Provided data START

-- ==== Sys2Proof/Machine/Flags.lean ====
section
/-! DEFINITION. Everything computed from and written to STATUS: its word (R24), its W1C fields (R24, R27), AES_NR (R30) and the IRQ output
(60_exceptions.md R298). -/

namespace Sys2Proof.Machine

/-- AES_NR as the round count Nr it stands for (R30). -/
def AesRounds.toNat : AesRounds → Nat
  | .zero => 0
  | .ten => 10
  | .twelve => 12
  | .fourteen => 14

/-- STATUS.BUSY: it always equals PEND.v (R23, R25). -/
def State.busy (s : State) : Bool := s.pend.valid

/-- Nr, which the AES commands read as STATUS.AES_NR (41_aes.md section 5). -/
def State.nr (s : State) : Nat := s.status.aesNr.toNat

/-- A one-bit field of STATUS at bit `k`. -/
def flagBit (b : Bool) (k : Nat) : Word := (BitVec.ofBool b).setWidth 32 <<< k

/-- STATUS as a host read returns it (R24): the reserved bits 31:16 read 0. -/
def State.statusWord (s : State) : Word :=
  flagBit s.busy 0 ||| flagBit s.status.done 1 ||| flagBit s.status.err 2 ||| flagBit s.status.ovr 3 |||
    (s.status.errcode.setWidth 32 <<< 4) |||
    flagBit s.status.aesRkv 8 ||| flagBit s.status.desSkv 9 ||| flagBit s.status.rc4Rdy 10 ||| flagBit s.status.ccInit 11 |||
    (BitVec.ofNat 32 s.nr <<< 12)

/-- A host write of `v` to STATUS (R24): a 1 in DONE, ERR or OVR clears the field, a 1 in ERR clears ERRCODE too (R27), and nothing else
changes. -/
def Status.writeOneToClear (st : Status) (v : Word) : Status :=
  { st with
    done := st.done && !v.getLsbD 1
    err := st.err && !v.getLsbD 2
    errcode := if v.getLsbD 2 then 0 else st.errcode
    ovr := st.ovr && !v.getLsbD 3 }

/-- Issue clears DONE, ERR and ERRCODE (R120, R26, R27); OVR and the ready flags keep their values. -/
def Status.issued (st : Status) : Status := { st with done := false, err := false, errcode := 0 }

/-- Completion with an error code, 0 for success (R293): DONE is set, ERR says whether the code is not 0, ERRCODE is the code. -/
def Status.completed (st : Status) (code : BitVec 4) : Status :=
  { st with done := true, err := code != 0, errcode := code }

/-- A dropped host write sets OVR (R28). -/
def Status.overrun (st : Status) : Status := { st with ovr := true }

/-- CLEAR's part of STATUS (R124): the ready flags, AES_NR and OVR become 0. -/
def Status.cleared (st : Status) : Status :=
  { st with aesRkv := false, desSkv := false, rc4Rdy := false, ccInit := false, aesNr := .zero, ovr := false }

/-- The IRQ output (R298): level-sensitive, active high, with no state of its own. -/
def State.irq (s : State) : Bool :=
  (s.status.done && s.irqen.getLsbD 0) || (s.status.err && s.irqen.getLsbD 1) || (s.status.ovr && s.irqen.getLsbD 2)

end Sys2Proof.Machine
end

Provided data END

:: Problem ::
Repeat every record above precisely.

:: Answer to the exercise ::
-- ==== Sys2Proof/Machine/Flags.lean ====
section
/-! DEFINITION. Everything computed from and written to STATUS: its word (R24), its W1C fields (R24, R27), AES_NR (R30) and the IRQ output
(60_exceptions.md R298). -/

namespace Sys2Proof.Machine

/-- AES_NR as the round count Nr it stands for (R30). -/
def AesRounds.toNat : AesRounds → Nat
  | .zero => 0
  | .ten => 10
  | .twelve => 12
  | .fourteen => 14

/-- STATUS.BUSY: it always equals PEND.v (R23, R25). -/
def State.busy (s : State) : Bool := s.pend.valid

/-- Nr, which the AES commands read as STATUS.AES_NR (41_aes.md section 5). -/
def State.nr (s : State) : Nat := s.status.aesNr.toNat

/-- A one-bit field of STATUS at bit `k`. -/
def flagBit (b : Bool) (k : Nat) : Word := (BitVec.ofBool b).setWidth 32 <<< k

/-- STATUS as a host read returns it (R24): the reserved bits 31:16 read 0. -/
def State.statusWord (s : State) : Word :=
  flagBit s.busy 0 ||| flagBit s.status.done 1 ||| flagBit s.status.err 2 ||| flagBit s.status.ovr 3 |||
    (s.status.errcode.setWidth 32 <<< 4) |||
    flagBit s.status.aesRkv 8 ||| flagBit s.status.desSkv 9 ||| flagBit s.status.rc4Rdy 10 ||| flagBit s.status.ccInit 11 |||
    (BitVec.ofNat 32 s.nr <<< 12)

/-- A host write of `v` to STATUS (R24): a 1 in DONE, ERR or OVR clears the field, a 1 in ERR clears ERRCODE too (R27), and nothing else
changes. -/
def Status.writeOneToClear (st : Status) (v : Word) : Status :=
  { st with
    done := st.done && !v.getLsbD 1
    err := st.err && !v.getLsbD 2
    errcode := if v.getLsbD 2 then 0 else st.errcode
    ovr := st.ovr && !v.getLsbD 3 }

/-- Issue clears DONE, ERR and ERRCODE (R120, R26, R27); OVR and the ready flags keep their values. -/
def Status.issued (st : Status) : Status := { st with done := false, err := false, errcode := 0 }

/-- Completion with an error code, 0 for success (R293): DONE is set, ERR says whether the code is not 0, ERRCODE is the code. -/
def Status.completed (st : Status) (code : BitVec 4) : Status :=
  { st with done := true, err := code != 0, errcode := code }

/-- A dropped host write sets OVR (R28). -/
def Status.overrun (st : Status) : Status := { st with ovr := true }

/-- CLEAR's part of STATUS (R124): the ready flags, AES_NR and OVR become 0. -/
def Status.cleared (st : Status) : Status :=
  { st with aesRkv := false, desSkv := false, rc4Rdy := false, ccInit := false, aesNr := .zero, ovr := false }

/-- The IRQ output (R298): level-sensitive, active high, with no state of its own. -/
def State.irq (s : State) : Bool :=
  (s.status.done && s.irqen.getLsbD 0) || (s.status.err && s.irqen.getLsbD 1) || (s.status.ovr && s.irqen.getLsbD 2)

end Sys2Proof.Machine
end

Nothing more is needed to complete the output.